BRUSSELS, Belgium (AP) _ Sabena Airlines president Christoph Muller on Thursday announced ``drastic and urgent ″ restructuring plans resulting in job cuts and reduced services as the company tries to come back to profitability.

``These drastic and urgent recovery measures are necessary to continue the development of the Sabena Group,″ Muller said in a statement.

Sabena said it expects to post an operating loss of 5.9 billion francs ($123 million) for this year and said the forecasts for 2001 didn’t look better.

As a result, Sabena said it will seek to cut between 400 and 500 jobs and end service on long-haul routes from Brussels to both Johannesburg, South Africa, and Newark, N.J. It said the two routes were running at heavy losses.

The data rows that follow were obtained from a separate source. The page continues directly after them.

-- ==== Sys2Proof/Machine/Dispatch.lean ====
section
/-! DEFINITION. One arm per command: the direct call of its meaning. -/

namespace Sys2Proof.Machine
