/-- R121, R124 to R129: the Binner opens a pass whose records are sound, bins its batches stage by stage, closes and
parks its segments, and takes a parked pass up again once its release has come. -/
def Obligations.BinnerBinsPasses : Prop :=
  (∀ (s : State) (id : Nat) (d : Desc), AtEngine s id Op.BIN_PASS d → binOf s id = none → s.ra.bins.length < 8 →
    let b := d.bytes
    let g := gridOf (natBits (leAt b 0x10 4) 30 2) (leAt b 0x14 2) (leAt b 0x16 2)
    let c := Instr.binPass id
    if binBodyOk b = false then Completes c s s id d St.BAD_BIN_PASS
    else if 4096 * leAt b 0x38 4 < heapMin (g.1 * g.2) then Completes c s (setFlag s Reg.BN_ERR 1 true) id d St.HEAP_TOO_SMALL
    else if evOwned s d.ctx (leAt b 0x10 2) = false ∨ evOwned s d.ctx (leAt b 0x24 2) = false then Completes c s s id d St.BAD_EVENT
    else
      let rd := fun (a k : Nat) => ({ va := a, len := k, kind := 0 } : Acc)
      let heap := leAt b 0x30 8
      let first := [rd (leAt b 0x18 8) (64 * leAt b 0x20 4), rd heap 16]
      ∀ s1 m1 s2 m2 s3 m3, prepare s (binWho d) first = .ok s1 m1 →
        let draws := (List.range (leAt b 0x20 4)).map (fun i => vaRd s1 false m1 (leAt b 0x18 8 + 64 * i) 64)
        let stVa := fun (i : Nat) => leAt b 0x28 8 + 64 * i
        let second := first ++ (drawStates draws).map (fun i => rd (stVa i) 64) ++ draws.map (fun x => rd (drProg x) 64)
        prepare s (binWho d) second = .ok s2 m2 →
        let states : Tbl (List Byte) := (drawStates draws).foldl (fun t i => tset t i (vaRd s2 false m2 (stVa i) 64)) []
        prepare s (binWho d) (second ++ states.map (fun p => rd (stProg p.2) 64)) = .ok s3 m3 →
        draws.all drawOk = true → states.all (fun p => stateOk p.2) = true →
        (∀ x ∈ draws, progOk (vaRd s3 false m3 (drProg x) 64) 1 (4 + 4 * drVary x) = true ∧
          progOk (vaRd s3 false m3 (stProg (tget [] states (drState x))) 64) 2 (fragRegs (tget [] states (drState x)) (drVary x)) = true) →
        ∃ t p, exec c s = .next t ∧ binOf t id = some p ∧ p.ctx = d.ctx ∧ p.draws = draws ∧ p.states = states ∧ p.heap = heap ∧
          p.segBase = leNat (vaRd s3 false m3 heap 8) ∧ p.relBase = leNat (vaRd s3 false m3 (heap + 8) 8) ∧ p.parked = false ∧
          (∀ k, k ≠ id → binOf t k = binOf s k)) ∧
  (∀ (s : State) (id : Nat) (p : BinPass), binNext s = some (id, p) → engineFence s 1 = none →
    let w : Who := { stream := 6, ctx := p.ctx, eng := 1, ring := some p.ring }
    let wr := fun (ws : List (Nat × List Byte)) => ws.map (fun x => ({ va := p.heap + x.1, len := x.2.length, kind := 1 } : Acc))
    let n := nextPrim p.draws p.draw p.inst p.prim (p.draws.length + 1)
    (p.shaded = none → p.bPrims ≠ [] → (∀ g ∈ p.bWgs, ∀ x, wgOf s g = some x → x.phase = .done) →
      ∃ t, exec .binBatch s = .next t ∧ binOf t id = some { p with shaded := some (collectVerts s p), bWgs := [] } ∧
        (∀ k, k ≠ id → binOf t k = binOf s k)) ∧
    (∀ u m, p.bPrims = [] → p.draws.length ≤ n.1 → prepare s w (wr (closeWrites p true)) = .ok u m →
      ∃ t, exec .binBatch s = .next t ∧ binOf t id = none ∧ ∀ d, AtEngine s id Op.BIN_PASS d →
        ∀ y, tfind t.esc.descs id = some y → y.phase = .finished) ∧
    (p.bPrims = [] → n.1 < p.draws.length →
      let b := p.draws.getD n.1 []
      drIndexed b = false → ∀ u m, prepare s { stream := 5, ctx := p.ctx, eng := 1, ring := some p.ring }
        [{ va := drProg b, len := 64, kind := 0 }] = .ok u m →
      ∃ t q, exec .binBatch s = .next t ∧ binOf t id = some q ∧ q.bDraw = n.1 ∧ q.bInst = n.2.1 ∧ q.shaded = none ∧
        q.bPrims.length = Nat.min 1024 (drPrims b - n.2.2) ∧ q.prim = n.2.2 + q.bPrims.length) ∧
    (∀ vs num l rest u m, p.shaded = some vs → p.bPrims = (num, l) :: rest →
      let a := addPrim p (segMapOf s p.ctx p.heap) vs num l
      (a.1.p.chunkBytes + a.1.p.recBytes ≤ p.heapBytes - dynBase p.tiles → prepare s w (wr a.1.writes) = .ok u m →
        ∃ t q, exec .binBatch s = .next t ∧ binOf t id = some q ∧ q.bPrims = rest ∧ q.prims = a.1.p.prims ∧ q.lists = a.1.p.lists ∧
          q.triIn = satTo 0xFFFFFFFF (p.triIn + a.2.1) ∧ q.culled = satTo 0xFFFFFFFF (p.culled + a.2.2)) ∧
      (p.heapBytes - dynBase p.tiles < a.1.p.chunkBytes + a.1.p.recBytes → prepare s w (wr (closeWrites p false)) = .ok u m →
        ∃ t, exec .binBatch s = .next t ∧ binOf t id = some { p with parked := true }))) ∧
  (∀ (s : State) (id : Nat) (p : BinPass), binOf s id = some p → p.parked = true → fenceStatus s p.ctx 1 = none →
    ∃ t, exec (.binnerUnpark id) s = .next t ∧
      match awaitEv s 2 id 0 p.ctx p.relEvent ((p.relBase + p.seg + 1) % 2 ^ 63) with
      | (u, .pending) => t = u ∧ binOf t id = some p
      | (_, .met) => binOf t id = some { p with
          parked := false, seg := p.seg + 1, chunkBytes := 0, recBytes := 0, prims := 0, verts := 0, lists := [], written := [] }
      | (_, .err) => (∀ d, tfind s.esc.descs id = some d → hIgnErr d.bytes = false) → binOf t id = none
      | (_, .gone) => binOf t id = none)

The airline, which is controlled by Switzerland’s SAir Group, parent company of Swissair, already has grounded several Airbus A340 aircraft to try to stem the losses.

Despite the poor financial situation at the Brussels-based airline, SAir Group announced earlier this year that it was increasing its stake in Sabena to 85 percent from its current 49.5 percent, subject to regulatory approval.

``In the last months, the financial situation of the Sabena Group has rapidly deteriorated due to both internal and external reasons,″ said Sabena.

The airline blames high fuel prices, the strong U.S. dollar and competition as well as rising labor costs and the high costs of renewing and updating its fleet.

Sabena posted a first-half operating loss of 2.4 billion francs ($50 million). It had a profit of 16 billion francs ($333 million) in the same period last year.